Sin abandonar los requerimientos de la lógica económica y articuladas en torno a la semántica de la eficiencia, la modernización de la gestión pública y la implementación -y reforma- de las políticas públicas y sociales buscan disponerse, tras las profundas transformaciones de las últimas décadas, en el centro de la relación Estado- sociedad, asumiendo la función de vinculación política, en el marco de los desafíos de conducción gubernamental orientada a proveer de un escenario de estabilidad social y política al proceso económico -gobernabilidad.
Las nuevas propuestas intentan, en consecuencia, incorporar en la discusión pública nuevos criterios, en el sentido de que márgenes de gobernabilidad creciente se pueden desarrollar en la medida en que se incorpora participativamente a la ciudadanía en la toma de decisiones. Con mayor o menor convicción, el paradigma apuesta a estos nuevos despliegues con el argumento de que la participación ciudadana constituye, también, un factor de eficiencia y eficacia en la implementación de las políticas gubernamentales.

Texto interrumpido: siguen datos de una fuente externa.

/-- R22: `FLAG` is never read: two states that differ in it only make the same step, up to the flag. -/
def Obligations.FlagIsNeverRead : Prop :=
  ∀ (s : State) (v : Byte),
    (∀ t, step s = .next t → ∃ u, step { s with block.flag := v } = .next u ∧
      { u with block.flag := 0 } = { t with block.flag := 0 }) ∧
    (∀ r, step s = .refused r → step { s with block.flag := v } = .refused r)

/-- R200, R201: exec answers a next state for every operation but `WRB 7`, which it refuses; nothing faults. That it does
so where the operation has no step is the model's choice: a micro-operation away from its position (log entry 16), a
command outside Idle (log entry 25), a wire operation outside a receive (log entry 27). -/
def Obligations.OnlyTheReservedEncodingIsRefused : Prop :=
  ∀ (i : Instr) (s : State), (∃ t, exec i s = .next t) ∨
    (∃ val, i = .wrb7 val) ∧ exec i s = .refused .reservedWrb7

/-! ### Invariants -/

/-- R169, R27, R24, R125: every step keeps the invariant: coils off or one-hot, the five cadences, a legal position,
the cadences of a running cycle the conversions of the speeds, a step in progress the selected one. -/
def Obligations.EveryStepKeepsTheInvariant : Prop :=
  ∀ s t : State, s.Inv → step s = .next t → t.Inv

/-- The invariant holds after reset. -/
def Obligations.ResetMeetsTheInvariant : Prop := State.reset.Inv

/-! ### Outputs -/

/-- R30: `cmd_ready`, `busy` and `halted` show `STATE`, and `delay_req` shows `W`. -/
def Obligations.StatusOutputsShowStateAndWait : Prop :=
  ∀ b : Block,
    (b.cmdReady = true ↔ b.pos.state = .idle) ∧ (b.busy = true ↔ b.pos.state = .cycling) ∧
    (b.halted = true ↔ b.pos.state = .halted) ∧ b.delayReq = b.pos.w

/-- R33: wire `4*m + p` of the coil bus is bit `p` of `COIL[m]`. -/
def Obligations.CoilBusIsTheCoilRegisters : Prop :=
  ∀ (b : Block) (m : Motor) (p : Phase), b.coilBus.getLsbD (4 * m.val + p.val) = b.coil[m].getLsbD p.val

/-! ### The host side -/

/-- R182, R187: the byte `0xB9` read by a free handler: Disconnected, exactly three `"ACK"` are sent (the bytes of
an ACK are log entry 10) and it is Connected-Idle, with no block command issued; Connected-Idle, it is ignored and
sends nothing, and the iteration ends with its `RUN` as the policy says. The block is not touched. That the byte read is
kept as pending is the model's choice (log entry 23). -/
def Obligations.ConnectByteShakesHandsOnce : Prop :=
  ∀ s : State, s.handler.cmds = [] → s.block.pos.state = .idle →
    (s.handler.phase = .disconnected → exec .connect s = .next { s with
      handler.phase := .connectedIdle
      handler.tx := s.handler.tx ++ [0x41, 0x43, 0x4B, 0x41, 0x43, 0x4B, 0x41, 0x43, 0x4B] }) ∧
    (s.handler.phase = .connectedIdle → exec .connect s = .next { s with
      handler.pending := some 0xB9
      handler.cmds := if s.handler.policy = .always then [0x1000] else [] })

Más allá de todo lo que se echa de menos -déficits de convergencia de las políticas sociales, debilidad en la influencia de la visión Política de largo plazo, desempeños todavía escuálidos en materia social-, lo cierto es que las nuevas orientaciones de la gestión pública y, particularmente de las políticas públicas y sociales deben cumplir sus funciones paralelas en un contexto económico, social y político cuya complejidad recién se empieza a perfilar con mayor claridad. Por lo pronto, deben revertir la inercia de la fragmentación social y el debilitamiento del capital social, como requisitos de autosustentabilidad futura del paradigma, en el marco de los programas y semánticas -orientaciones de sentido y patrones culturales- que se promueven, también, como requerimientos de desenvolvimiento de la racionalidad subsistémica y de los condicionamientos (98) "macro- económicos" que supone el contexto de la globalización.